En Nocturnos esto se advierte enseguida, no hay un sujeto o personaje definido. Pero esto no le quita singularidad, sino al contrario. Sus poemas acentúan la precisión de una vida concreta y privada. Suena a secretos compartidos y muchas veces toma la forma de una escalera que desciende, probablemente, hacia las profundidades del abismo.

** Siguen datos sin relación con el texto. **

-- ==== Sys2Proof/Laws/Frame.lean ====
section
/-! SUPPORT. Frames of the named operations: what each leaves unchanged, and how frames compose. -/

namespace Sys2Proof.Machine

/-- Nothing changed. -/
theorem Unchanged.refl (f : Footprint) (s : State) : Unchanged f s s := by
  constructor <;> intros <;> rfl

/-- Two changes inside one footprint. -/
theorem Unchanged.trans {f : Footprint} {s t u : State} (h : Unchanged f s t) (k : Unchanged f t u) :
    Unchanged f s u where
  regs r hr := (k.regs r hr).trans (h.regs r hr)
  bytes a ha := (k.bytes a ha).trans (h.bytes a ha)
  i hp := (k.i hp).trans (h.i hp)
  pc hp := (k.pc hp).trans (h.pc hp)
  stack hp := (k.stack hp).trans (h.stack hp)
  dt hp := (k.dt hp).trans (h.dt hp)
  st hp := (k.st hp).trans (h.st hp)
  fb hp := (k.fb hp).trans (h.fb hp)
  keys hp := (k.keys hp).trans (h.keys hp)
  kw hp := (k.kw hp).trans (h.kw hp)
  draws hp := (k.draws hp).trans (h.draws hp)
  run := k.run.trans h.run
  program := k.program.trans h.program
  slots := k.slots.trans h.slots
  params := k.params.trans h.params
  inputs := k.inputs.trans h.inputs

/-- A wider footprint. -/
theorem Unchanged.mono {f g : Footprint} {s t : State} (h : Unchanged f s t) (hr : f.regs ⊆ g.regs)
    (hb : f.bytes ⊆ g.bytes) (hp : f.parts ⊆ g.parts) : Unchanged g s t where
  regs r hx := h.regs r fun hm => hx (hr hm)
  bytes a hx := h.bytes a fun hm => hx (hb hm)
  i hx := h.i fun hm => hx (hp hm)
  pc hx := h.pc fun hm => hx (hp hm)
  stack hx := h.stack fun hm => hx (hp hm)
  dt hx := h.dt fun hm => hx (hp hm)
  st hx := h.st fun hm => hx (hp hm)
  fb hx := h.fb fun hm => hx (hp hm)
  keys hx := h.keys fun hm => hx (hp hm)
  kw hx := h.kw fun hm => hx (hp hm)
  draws hx := h.draws fun hm => hx (hp hm)
  run := h.run
  program := h.program
  slots := h.slots
  params := h.params
  inputs := h.inputs

section
variable (s : State)

theorem Unchanged.setReg (x : Reg) (b : Byte) : Unchanged { regs := [x] } s (s.setReg x b) := by
  constructor <;> simp_all

theorem Unchanged.setResultAndFlag (x : Reg) (b : Byte) (c : Bool) :
    Unchanged { regs := [x, vf] } s (s.setResultAndFlag x b c) := by
  constructor <;> simp_all

theorem Unchanged.setPc (w : Word) : Unchanged { parts := [.pc] } s (s.setPc w) := by
  constructor <;> simp

theorem Unchanged.setI (w : Word) : Unchanged { parts := [.i] } s (s.setI w) := by
  constructor <;> simp

theorem Unchanged.setStack (l : List Word) : Unchanged { parts := [.stack] } s (s.setStack l) := by
  constructor <;> simp

theorem Unchanged.setDt (b : Byte) : Unchanged { parts := [.dt] } s (s.setDt b) := by
  constructor <;> simp

theorem Unchanged.setSt (b : Byte) : Unchanged { parts := [.st] } s (s.setSt b) := by
  constructor <;> simp

theorem Unchanged.setFb (f : FrameBuffer) : Unchanged { parts := [.fb] } s (s.setFb f) := by
  constructor <;> simp

theorem Unchanged.setKeys (k : Vector Bool 16) : Unchanged { parts := [.keys] } s (s.setKeys k) := by
  constructor <;> simp

theorem Unchanged.setKw (k : KeyWait) : Unchanged { parts := [.kw] } s (s.setKw k) := by
  constructor <;> simp

theorem Unchanged.setDraws (n : Nat) : Unchanged { parts := [.draws] } s (s.setDraws n) := by
  constructor <;> simp

/-- A block of writes touches its masked range alone. -/
theorem Unchanged.writeBytes (a : Nat) (bs : List Byte) :
    Unchanged { bytes := maskedRange a bs.length } s (s.writeBytes a bs) := by
  constructor <;> try simp
  intro k hk
  apply State.readByte_writeBytes_outside
  intro j hj he
  exact hk (List.mem_map.2 ⟨j, List.mem_range.2 hj, he.symm⟩)

/-- A block of register writes touches those registers alone. -/
theorem Unchanged.setRegsFrom (x : Reg) (bs : List Byte) (h : bs.length = x.val + 1) :
    Unchanged { regs := (List.finRange 16).filter (fun r => r ≤ x) } s (s.setRegsFrom 0 bs) := by
  constructor <;> try simp
  intro r hr
  have hx := x.isLt
  rw [State.reg_setRegsFrom s 0 bs r (by omega), List.getD_eq_default]
  · simp
  · have : x.val < r.val := hr
    simp only [Nat.sub_zero]
    omega

end

end Sys2Proof.Machine
end

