-- ==== Sys2Proof/Tests/Slice0.lean ====
section
/-! SUPPORT. Tests. Expected results are the vectors of 95_test_vectors.md, named in each comment, and words written out from
the patterns of 30_encoding.md R100; the witnesses show that the hypotheses of the statements can be met. -/

namespace Sys2Proof.Tests

open Sys2Proof.Machine

/-- The reset state with one word at PC, and then a change. -/
def testState (w : Nat) (f : State → State) : State := f (State.reset.withFetchWord 16 w)

/-- A property of the next state, false of a fault or a refusal. -/
def nextHas (o : Host.Outcome State Fault Refusal) (p : State → Bool) : Bool :=
  match o with
  | .next t => p t
  | .fault _ => false
  | .refused _ => false

/-- A property of the fault, false of a next state or a refusal. -/
def faultHas (o : Host.Outcome State Fault Refusal) (p : Fault → Bool) : Bool :=
  match o with
  | .next _ => false
  | .fault f => p f
  | .refused _ => false

/-! ## Well-formedness: one ill-formed term for each check -/

/-- R11: FONT_BASE + 80 <= 0x200; 0x1B0 is the last place, 0x1B1 is refused. -/
theorem test_font_base_checked :
    Params.wf { defaultParams with fontBase := 0x1B0 } = true ∧ Params.wf { defaultParams with fontBase := 0x1B1 } = false := by
  decide

/-- RS1, RS2: 3584 bytes are accepted, 3585 refused. -/
theorem test_program_length_checked :
    programWf (List.replicate 3584 0) = true ∧ programWf (List.replicate 3585 0) = false := by
  unfold programWf
  rw [List.length_replicate, List.length_replicate]
  decide

/-! ## Decoding: words written out bit by bit from R100 -/

theorem test_decode_display_return :
    decodeWord 0b0000000011100000 = .ok .cls ∧ decodeWord 0b0000000011101110 = .ok .ret := by decide

theorem test_decode_jump_call :
    decodeWord 0b0001001000110100 = .ok (.jp 0x234) ∧ decodeWord 0b0010001100000000 = .ok (.call 0x300) := by decide

theorem test_decode_skips :
    decodeWord 0b0011001100101010 = .ok (.seImm 3 0x2A) ∧ decodeWord 0b0100001100101010 = .ok (.sneImm 3 0x2A) ∧
    decodeWord 0b0101000100100000 = .ok (.seReg 1 2) ∧ decodeWord 0b1001000100100000 = .ok (.sneReg 1 2) := by decide

theorem test_decode_immediate :
    decodeWord 0b0110101001000010 = .ok (.ldImm 10 0x42) ∧ decodeWord 0b0111000100000010 = .ok (.addImm 1 2) := by decide

theorem test_decode_alu_low :
    decodeWord 0b1000000100100000 = .ok (.ldReg 1 2) ∧ decodeWord 0b1000000100100001 = .ok (.orReg 1 2) ∧
    decodeWord 0b1000000100100010 = .ok (.andReg 1 2) ∧ decodeWord 0b1000000100100011 = .ok (.xorReg 1 2) ∧
    decodeWord 0b1000000100100100 = .ok (.addReg 1 2) := by decide

theorem test_decode_alu_high :
    decodeWord 0b1000000100100101 = .ok (.sub 1 2) ∧ decodeWord 0b1000000100100110 = .ok (.shr 1 2) ∧
    decodeWord 0b1000000100100111 = .ok (.subn 1 2) ∧ decodeWord 0b1000000100101110 = .ok (.shl 1 2) := by decide

theorem test_decode_index_jump_random :
    decodeWord 0b1010001000011111 = .ok (.ldI 0x21F) ∧ decodeWord 0b1011001100000000 = .ok (.jpV0 0x300) ∧
    decodeWord 0b1100001100001111 = .ok (.rnd 3 0x0F) := by decide

theorem test_decode_draw_keys :
    decodeWord 0b1101000100100101 = .ok (.drw 1 2 5) ∧ decodeWord 0b1110010010011110 = .ok (.skp 4) ∧
    decodeWord 0b1110010010100001 = .ok (.sknp 4) := by decide

theorem test_decode_timer_keywait :
    decodeWord 0b1111010100000111 = .ok (.ldVxDt 5) ∧ decodeWord 0b1111001100001010 = .ok (.ldVxK 3) ∧
    decodeWord 0b1111010100010101 = .ok (.ldDtVx 5) ∧ decodeWord 0b1111010100011000 = .ok (.ldStVx 5) := by decide

theorem test_decode_index_memory :
    decodeWord 0b1111001000011110 = .ok (.addIVx 2) ∧ decodeWord 0b1111000100101001 = .ok (.ldFVx 1) ∧
    decodeWord 0b1111001100110011 = .ok (.ldBVx 3) ∧ decodeWord 0b1111001001010101 = .ok (.ldMemVx 2) ∧
    decodeWord 0b1111000101100101 = .ok (.ldVxMem 1) := by decide

/-- Table 2.11: words with a meaning elsewhere are illegal here. -/
theorem test_decode_illegal :
    decodeWord 0x00E1 = .error .major0 ∧ decodeWord 0x5AB2 = .error .major5 ∧ decodeWord 0x8AB9 = .error .major8 ∧
    decodeWord 0x9AB1 = .error .major9 ∧ decodeWord 0xE19D = .error .majorE ∧ decodeWord 0xF075 = .error .majorF ∧
    decodeBytes [0x00] = .error .truncated := by decide

/-- R110: the listing of P4's and P1's lines. -/
theorem test_asm : (Instr.ldVxK 2).asm = "LD V2, K" ∧ (Instr.drw 0 0 5).asm = "DRW V0, V0, 5" ∧
    (Instr.ldI 0x21F).asm = "LD I, 21F" := by decide

/-! ## One step of each instruction -/

/-- CR1. -/
theorem test_cls : nextHas (step (testState 0x00E0 fun s => (s.setReg vf 7).setFb (flipPixel s.fb 31 63)))
    (fun t => !pixel t.fb 31 63 && t.pc == 0x202 && t.reg vf == 7) = true := by decide

/-- CR2, at PC = 0x200. -/
theorem test_ret : nextHas (step (testState 0x00EE fun s => s.setStack [0x0204, 0x0310]))
    (fun t => t.pc == 0x0310 && t.stack == [0x0204] && t.sp == 1) = true := by decide

/-- CR3. -/
theorem test_ret_underflow : faultHas (step (testState 0x00EE id))
    (fun f => f == .stackUnderflow 0x200 ((testState 0x00EE id).setPc 0x202)) = true := by decide

/-- JC1. -/
theorem test_jp : nextHas (step (testState 0x1234 id)) (fun t => t.pc == 0x0234) = true := by decide

/-- JC4: a call at 0xFFE pushes 0x1000. -/
theorem test_call : nextHas (step ((State.reset.setPc 0x0FFE).withFetchWord 16 0x2234))
    (fun t => t.stack == [0x1000] && t.pc == 0x0234) = true := by decide

/-- JC5. -/
theorem test_call_overflow : faultHas (step (testState 0x2300 fun s => s.setStack (List.replicate 16 0x0202)))
    (fun f => f == .stackOverflow 0x200 ((testState 0x2300 fun s => s.setStack (List.replicate 16 0x0202)).setPc 0x202)) =
      true := by decide

/-- SK1, SK2. -/
theorem test_seImm :
    nextHas (step (testState 0x332A fun s => s.setReg 3 0x2A)) (fun t => t.pc == 0x204) = true ∧
    nextHas (step (testState 0x332B fun s => s.setReg 3 0x2A)) (fun t => t.pc == 0x202) = true := by decide

/-- SK11: a skip wraps modulo 2^16. -/
theorem test_seImm_wraps : nextHas (step ((State.reset.setPc 0xFFFC).withFetchWord 16 0x3000))
    (fun t => t.pc == 0x0000) = true := by decide

/-- SK3, SK4. -/
theorem test_sneImm :
    nextHas (step (testState 0x432A fun s => s.setReg 3 0x2A)) (fun t => t.pc == 0x202) = true ∧
    nextHas (step (testState 0x4300 fun s => s.setReg 3 0x2A)) (fun t => t.pc == 0x204) = true := by decide

/-- SK5, SK6. -/
theorem test_seReg :
    nextHas (step (testState 0x5120 fun s => (s.setReg 1 7).setReg 2 7)) (fun t => t.pc == 0x204) = true ∧
    nextHas (step (testState 0x5120 fun s => (s.setReg 1 7).setReg 2 8)) (fun t => t.pc == 0x202) = true := by decide

/-- SK7, SK8. -/
theorem test_sneReg :
    nextHas (step (testState 0x9120 fun s => (s.setReg 1 7).setReg 2 8)) (fun t => t.pc == 0x204) = true ∧
    nextHas (step (testState 0x9120 fun s => (s.setReg 1 7).setReg 2 7)) (fun t => t.pc == 0x202) = true := by decide

/-- IM1. -/
theorem test_ldImm : nextHas (step (testState 0x6A42 id)) (fun t => t.reg 10 == 0x42 && t.pc == 0x202) = true := by decide

/-- IM4: the flag is untouched. -/
theorem test_addImm : nextHas (step (testState 0x7101 fun s => (s.setReg 1 0xFF).setReg vf 1))
    (fun t => t.reg 1 == 0 && t.reg vf == 1) = true := by decide

/-- Table 2.5, row 64, C8: V1 = 0x64, V2 = 0xC8, VF = 0x55. -/
def aluState (w : Nat) : State := testState w fun s => ((s.setReg 1 0x64).setReg 2 0xC8).setReg vf 0x55

theorem test_ldReg : nextHas (step (aluState 0x8120)) (fun t => t.reg 1 == 0xC8 && t.reg vf == 0x55) = true := by decide

theorem test_orReg : nextHas (step (aluState 0x8121)) (fun t => t.reg 1 == 0xEC && t.reg vf == 0x55) = true := by decide

theorem test_andReg : nextHas (step (aluState 0x8122)) (fun t => t.reg 1 == 0x40 && t.reg vf == 0x55) = true := by decide

theorem test_xorReg : nextHas (step (aluState 0x8123)) (fun t => t.reg 1 == 0xAC && t.reg vf == 0x55) = true := by decide

theorem test_addReg : nextHas (step (aluState 0x8124)) (fun t => t.reg 1 == 0x2C && t.reg vf == 1) = true := by decide

theorem test_sub : nextHas (step (aluState 0x8125)) (fun t => t.reg 1 == 0x9C && t.reg vf == 0) = true := by decide
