/-- Each format's word is the sum of its fields at their positions, with nothing else set
(spec/30_encoding.md R101 to R110, R140). -/
def Obligations.FormatsPlaceTheirFields : Prop :=
  (encode .nop).toNat = 0 ∧ (encode .ret).toNat = 14 ∧ (encode .hlt).toNat = 19 ∧
  (∀ rd rs1 rs2 : RegIx,
    let f := rs2.toNat * 2 ^ 15 + rs1.toNat * 2 ^ 10 + rd.toNat * 2 ^ 5
    (encode (.add rd rs1 rs2)).toNat = f + 1 ∧ (encode (.sub rd rs1 rs2)).toNat = f + 2 ∧
    (encode (.xor rd rs1 rs2)).toNat = f + 3 ∧ (encode (.or rd rs1 rs2)).toNat = f + 4 ∧
    (encode (.and rd rs1 rs2)).toNat = f + 5) ∧
  (∀ rd rs : RegIx, (encode (.rsh rd rs)).toNat = rs.toNat * 2 ^ 10 + rd.toNat * 2 ^ 5 + 6) ∧
  (∀ (rd rs : RegIx) (imm : Imm),
    (encode (.adi rd rs imm)).toNat = imm.toNat * 2 ^ 15 + rs.toNat * 2 ^ 10 + rd.toNat * 2 ^ 5 + 7) ∧
  (∀ (rv rb : RegIx) (off : Offset),
    (encode (.st rv rb off)).toNat = off.toNat * 2 ^ 20 + rb.toNat * 2 ^ 15 + rv.toNat * 2 ^ 10 + 8) ∧
  (∀ (rd rb : RegIx) (off : Offset),
    (encode (.ld rd rb off)).toNat = off.toNat * 2 ^ 20 + rb.toNat * 2 ^ 15 + rd.toNat * 2 ^ 5 + 9) ∧
  (∀ (rv : RegIx) (n : PortIx), (encode (.ptSt rv n)).toNat = n.toNat * 2 ^ 15 + rv.toNat * 2 ^ 10 + 10) ∧
  (∀ (rd : RegIx) (n : PortIx), (encode (.ptLd rd n)).toNat = n.toNat * 2 ^ 18 + rd.toNat * 2 ^ 5 + 11) ∧
  (∀ a : Addr,
    (encode (.jmp a)).toNat = a.toNat * 2 ^ 5 + 12 ∧ (encode (.cal a)).toNat = a.toNat * 2 ^ 5 + 13 ∧
    (encode (.beq a)).toNat = a.toNat * 2 ^ 5 + 15 ∧ (encode (.bne a)).toNat = a.toNat * 2 ^ 5 + 16 ∧
    (encode (.blt a)).toNat = a.toNat * 2 ^ 5 + 17 ∧ (encode (.bgt a)).toNat = a.toNat * 2 ^ 5 + 18)

/-- Decode refuses by name: as unknown, exactly the words with an opcode of 20 to 31; for its reserved bits, exactly
the words with a defined opcode that are no instruction's word, every such word with bit 31 set among them
(spec/30_encoding.md R111 to R113; the spec's decision D3). -/
def Obligations.DecodeRefusesByName : Prop :=
  (∀ w : InstrWord, decode w = .error (.unknownOpcode w) ↔ 20 ≤ w.toNat % 32) ∧
  (∀ w : InstrWord, w.toNat % 32 < 20 →
    (decode w = .error (.reservedBitsSet w) ↔ ∀ i : Instr, encode i ≠ w)) ∧
  (∀ w : InstrWord, w.toNat % 32 < 20 → 2 ^ 31 ≤ w.toNat → decode w = .error (.reservedBitsSet w))

/-- The example words of spec/30_encoding.md R117, one per format, decode to the instructions they stand for. -/
def Obligations.SampleWordsDecode : Prop :=
  decode 0x00000000 = .ok .nop ∧ decode 0x00018821 = .ok (.add 1 2 3) ∧ decode 0x00001486 = .ok (.rsh 4 5) ∧
  decode 0x01F40027 = .ok (.adi 1 0 1000) ∧ decode 0x00A18808 = .ok (.st 2 3 10) ∧
  decode 0x00A18089 = .ok (.ld 4 3 10) ∧ decode 0x0000880A = .ok (.ptSt 2 1) ∧
  decode 0x000400CB = .ok (.ptLd 6 1) ∧ decode 0x000000AC = .ok (.jmp 5) ∧ decode 0x00000013 = .ok .hlt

También por las palabras que utiliza y que tuvieron un poder revelador en mí. Quiero decir que me mostró aspectos comunes de la realidad de una forma nueva y única. Tal vez, porque hace las palabras muy suyas. Como si antes de leer la palabra noche en Nocturnos, yo no hubiera entendido realmente lo que significaba la palabra “noche”. Y eso que pensaba que había leído a bastantes autores románticos. Vilariño se inscribe en la tradición, pero la convierte en algo tan propio, que hasta las palabras más universales como “soledad”, “vida”, “muerte” o “nadie” resultan en sus poemas cercanas y exactas. Condensadas y a la vez al descubierto. Palabras que apenas se mastican o digieren, tal vez porque fueron ellas las que hicieron el proceso digestivo conmigo como lectora. Sus palabras me desmenuzaron, me absorbieron y liberaron. Y luego, simplemente ya no hacía falta sazonar con nada más. O como expresa Vilariño, también sucintamente en el último poema del último libro que publicó en vida: “inútil decir más / nombrar alcanza”.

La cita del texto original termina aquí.